As opções apresentadas oficialmente são Unbonding, Emergency Redemption e Instant Redemption. À primeira vista, parece que os usuários têm planos de liquidez diferentes; mas, ao analisar mais a fundo, percebe-se que elas não são escolhidas totalmente de forma autônoma pelo usuário.

Por exemplo, no caso de Instant Redemption, o preço de troca não depende apenas das execuções no mercado; ele também é influenciado pelo mecanismo de precificação do protocolo. No Emergency Redemption, também não é algo que seja acionado automaticamente ao cumprir uma condição objetiva na cadeia; em vez disso, ele fica condicionado a parâmetros de governança. Em outras palavras, os usuários têm entradas diferentes para resgatar, mas quando a entrada é liberada e qual é o custo — isso não está completamente sob o controle deles.

Do ponto de vista da segurança dos ativos, o BTC continua bloqueado nos scripts Taproot e no modelo UTXO; o modelo de custódia não mudou. Porém, do ponto de vista da liquidez, o que realmente afeta a experiência é o conjunto de mecanismos responsável por interpretar o estado e calcular os parâmetros.

Para o usuário comum, talvez a percepção seja apenas pagar alguns pontos percentuais a mais no momento do resgate. Já para instituições que precisam gerenciar liquidez, isso significa incerteza tanto nos custos de resgate quanto no tempo para o recebimento, o que impacta o planejamento e a alocação de fundos.

Portanto, eu não deixo de me preocupar com risco de liquidez só porque existem três modalidades de resgate. Eu me concentro em alguns dados reais após o lançamento na mainnet:

* O slippage efetivo do Instant Redemption vai se estabilizando com o tempo?
* Do acionamento até o BTC ser desbloqueado, o Emergency Redemption exige quantas confirmações de blocos, exatamente?
* Quando a comunidade fizer alterações nos parâmetros-chave, ela terá janelas longas o suficiente de discussão pública e de oposição?
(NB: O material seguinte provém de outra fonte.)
-- ==== Sys2Proof/Machine/Bus.lean ====
section
/-!
DEFINITION. The events of the fixture bus as the port takes them: start, repeated start, stop, address bytes, written
bytes and reply bytes (R173–R183).
-/

namespace Sys2Proof.Machine

-- ==== Transaction boundaries (R179) ====

/-- The port waits for an address byte. -/
def State.awaitAddress (s : State) : State := { s with port := { s.port with bus := .address } }

/-- The decoder FREE, the frame so far dropped and the pending reply discarded (R179). -/
def State.freePort (b : BusPhase) (s : State) : State :=
  { s with port := { s.port with decoder := .free, frame := [], reply := none, bus := b } }

/-- The command TRANSACTION_START: the decoder is freed and a reply left from before is discarded (R179). While RESETn is
low the port takes no part (R175). Inside an open transaction, where the spec gives no start, it acts so too and leaves the error
latch as it stands: DESIGN CHOICE, log 11. -/
def execTransactionStart (s : State) : StepOutcome :=
  let s := s.quietLines
  if s.lines.resetN then .next (s.freePort .address) else .next s

/-- The command REPEATED_START. An unfinished frame completes no more, since the next byte is an address; whether it was
left short is judged at that byte (R179, R180). Outside a transaction, where the spec gives no repeated start, the port awaits
an address byte all the same: DESIGN CHOICE, log 11. -/
def execRepeatedStart (s : State) : StepOutcome :=
  let s := s.quietLines
  if s.lines.resetN then .next s.awaitAddress else .next s

/-- The command STOP: the transaction ends and the error latch is cleared (R178, R179). Outside a transaction it acts so too:
DESIGN CHOICE, log 11. -/
def execStop (s : State) : StepOutcome :=
  let s := s.quietLines
  if s.lines.resetN then
    let t := s.freePort .idle
    .next { t with port := { t.port with latch := false } }
  else .next s

-- ==== The error latch (R178) ====

/-- The error latch set: the frame being written is dropped, a pending reply stays held, and the byte is NAKed (R173,
R178). The decoder becomes FREE: DEDUCED where a frame is dropped (log 4), DESIGN CHOICE where none is being written, as in
ENDED with a reply pending (log 12). -/
def State.setLatch (b : BusPhase) (s : State) : State :=
  State.giveAck .nak { s with port := { s.port with latch := true, decoder := .free, frame := [], bus := b } }

-- ==== Address bytes (R174, R179, R180) ====

/-- A reply held as the pending reply and sent from its first byte. -/
def State.holdReply (d : DecoderState) (r : Reply) (s : State) : State :=
  { s with port := { s.port with decoder := d, frame := [], reply := some r, bus := .reading } }

/-- The default read: a sweep-status reply with no check byte (R183). -/
def State.defaultRead (s : State) : Reply := s.reply false .ok s.statusPayload

/-- The check flag of a frame so far: set only when the request byte had been received with its flag set (R180). -/
def frameCheck (frame : List Byte) : Bool := checkFlag (byteAt frame 1)

/-- A frame left short is answered BAD_LENGTH (R180). -/
def State.shortFrame (s : State) : State :=
  s.holdReply .ended (s.reply (frameCheck s.port.frame) .badLength [])

/-- The pending reply is sent again from its first byte, or the default read when there is none (R180). -/
def State.readPending (d : DecoderState) (s : State) : State :=
  match s.port.reply with
  | some r => s.holdReply d { r with position := 0 }
  | none => s.holdReply .free s.defaultRead

/-- A read phase opens (R180). -/
def State.openRead (s : State) : State :=
  match s.port.decoder with
  | .free => s.readPending .free
  | .ended => s.readPending .ended
  | .header => if s.port.frame = [] then s.holdReply .free s.defaultRead else s.shortFrame
  | .payload => s.shortFrame
  | .check => s.shortFrame

/-- A write phase opens: an unfinished frame is dropped untaken and the pending reply is discarded (R179). -/
def State.openWrite (s : State) : State :=
  { s with port := { s.port with decoder := .header, frame := [], reply := none, bus := .writing } }

/-- The 7-bit address of an address byte (R174). -/
def addressOf (b : Byte) : BitVec 7 := b.extractLsb' 1 7

/-- The direction bit of an address byte: 1 is read (R174). -/
def isRead (b : Byte) : Bool := b.getLsbD 0

/-- An address byte with good parity (R174, R178, R179). -/
def State.takeAddress (b : Byte) (s : State) : State :=
  if addressOf b = s.port.target then
    if s.port.latch then State.giveAck .nak { s with port := { s.port with bus := .idle } }
    else if isRead b then s.openRead.giveAck .ack
    else s.openWrite.giveAck .ack
  else s.freePort .idle

/-- The command ADDRESS_BYTE. A byte that no start came before is no address byte, and the port takes no part in it
(log 7). -/
def execAddressByte (data : Byte) (parity : Bool) (s : State) : StepOutcome :=
  let s := s.quietLines
  if s.lines.resetN = true ∧ s.port.bus = .address then
    if goodParity data parity then .next (s.takeAddress data) else .next (s.setLatch .idle)
  else .next s

-- ==== Written bytes (R176, R180) ====

/-- The bytes of the frame so far. -/
def State.keepFrame (d : DecoderState) (frame : List Byte) (s : State) : State :=
  State.giveAck .ack { s with port := { s.port with decoder := d, frame := frame } }

/-- The requester a frame names (R176). -/
def frameRequester (frame : List Byte) : Requester :=
  { source := sourceOf (byteAt frame 0), check := frameCheck frame }

/-- The catalogue's entry for a whole frame (R181, R184). -/
def frameEntry (frame : List Byte) : Option Entry :=
  catalogue (sourceOf (byteAt frame 0)) (requestCode (byteAt frame 1)) (frame.drop 3)

/-- The frame is complete: judged and answered, the last byte ACKed (R176, R181). -/
def State.frameDone (frame : List Byte) (s : State) : State :=
  s.completeFrame (frameRequester frame) (frameEntry frame)

/-- All bytes before the check byte have come: the frame completes, or moves to CHECK when its flag is set (R176). -/
def State.bodyDone (frame : List Byte) (s : State) : State :=
  if frameCheck frame then s.keepFrame .check frame else s.frameDone frame

/-- The length byte (R176): above 128 the frame ends with a pending BAD_LENGTH reply and no request is taken. -/
def State.takeLength (frame : List Byte) (s : State) : State :=
  if (byteAt frame 2).toNat > Config.maxPayload then
    (s.endFrame (frameCheck frame) .badLength []).giveAck .ack
  else if byteAt frame 2 = 0 then s.bodyDone frame
  else s.keepFrame .payload frame

/-- A header byte: source id, request byte, then length (R176). -/
def State.headerByte (frame : List Byte) (s : State) : State :=
  if frame.length < 3 then s.keepFrame .header frame else s.takeLength frame

/-- A payload byte: the last one completes the frame or moves to CHECK (R176). -/
def State.payloadByte (frame : List Byte) (s : State) : State :=
  if frame.length < 3 + (byteAt frame 2).toNat then s.keepFrame .payload frame else s.bodyDone frame

/-- The check byte (R176, R177). -/
def State.checkByte (b : Byte) (s : State) : State :=
  if b = crc8 s.port.frame then s.frameDone s.port.frame else s.setLatch .writing

/-- A byte after a frame has ended: NAKed; a reply that is not BAD_LENGTH is replaced by one whose payload is the result
code the frame had been given (R180). -/
def State.excess (s : State) : State :=
  match s.port.reply with
  | none => s.giveAck .nak
  | some r =>
    if r.result = .badLength then s.giveAck .nak
    else State.giveAck .nak
      { s with port := { s.port with reply := some (s.reply r.check .badLength [r.result.code]) } }

/-- A byte with good parity written to the part, by the decoder's state (R176). -/
def State.takeByte (b : Byte) (s : State) : State :=
  match s.port.decoder with
  | .header => s.headerByte (s.port.frame ++ [b])
  | .payload => s.payloadByte (s.port.frame ++ [b])
  | .check => s.checkByte b
  | .ended => s.excess
  | .free => s.giveAck .nak

/-- A byte written on the bus (R173, R176, R178): while the latch is set it is NAKed; a transaction that is not addressed
to the part for writing is none of its business; bad parity sets the latch. -/
def State.receive (b : Byte) (parity : Bool) (take : State → State) (s : State) : State :=
  if s.lines.resetN then
    if s.port.latch then s.giveAck .nak
    else if s.port.bus = .writing then
      if goodParity b parity then take s else s.setLatch .writing
    else s
  else s

/-- The command WRITE_BYTE (R176). -/
def execWriteByte (data : Byte) (parity : Bool) (s : State) : StepOutcome :=
  .next (s.quietLines.receive data parity (State.takeByte data))

/-- The command EXCESS_BYTE: a byte written after a completed frame (R180). Where no frame has ended the byte is an
ordinary written byte. -/
def execExcessByte (data : Byte) (parity : Bool) (s : State) : StepOutcome :=
  .next (s.quietLines.receive data parity fun t =>
    if t.port.decoder = .ended then t.excess else t.takeByte data)

-- ==== Reply bytes (R173, R182) ====

/-- The byte at the read position, 0xFF past the last byte (R182). -/
def Reply.current (r : Reply) : Byte := r.bytes.getD r.position 0xFF

/-- The read position moves on, up to the end of the reply. -/
def Reply.advance (r : Reply) : Reply := { r with position := min (r.position + 1) r.bytes.length }

/-- A byte with its parity bit on the data line (R173). -/
def State.send (b : Byte) (s : State) : State :=
  { s with lines := { s.lines with sent := some { data := b, parity := parityBit b } } }

/-- A byte of the pending reply is clocked out; the master's NAK ends the part's sending for this read phase (R173,
R182). -/
def State.sendReply (r : Reply) (masterAck : Bool) (s : State) : State :=
  State.send r.current
    { s with port := { s.port with reply := some r.advance, bus := if masterAck then .reading else .readEnded } }

/-- The command REPLY_BYTE. After the master's NAK the data line is released and reads 0xFF (R173, R182). Outside a read
phase the part sends nothing (log 7). -/
def execReplyByte (masterAck : Bool) (s : State) : StepOutcome :=
  let s := s.quietLines
  match s.port.bus with
  | .reading =>
    match s.port.reply with
    | some r => .next (s.sendReply r masterAck)
    | none => .next (s.send 0xFF)
  | .readEnded => .next (s.send 0xFF)
  | .idle => .next s
  | .address => .next s
  | .writing => .next s

end Sys2Proof.Machine
end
Somente com esses dados validados ao longo de ciclos de alta e baixa (bull/bear), a Babylon terá a chance de atualizar o Bitcoin Staking de “trocar bloqueio de longo prazo por recompensas” para uma infraestrutura com “regras transparentes e liquidez previsível”.

E se fosse com você, o que escolheria?

A. Aceitar um período de desbloqueio mais longo, em busca de maior rendimento.
B. Pagar um custo pela liquidez e escolher resgate imediato.
C. Primeiro observar os dados reais de resgate após o lançamento na mainnet e, então, decidir se participa.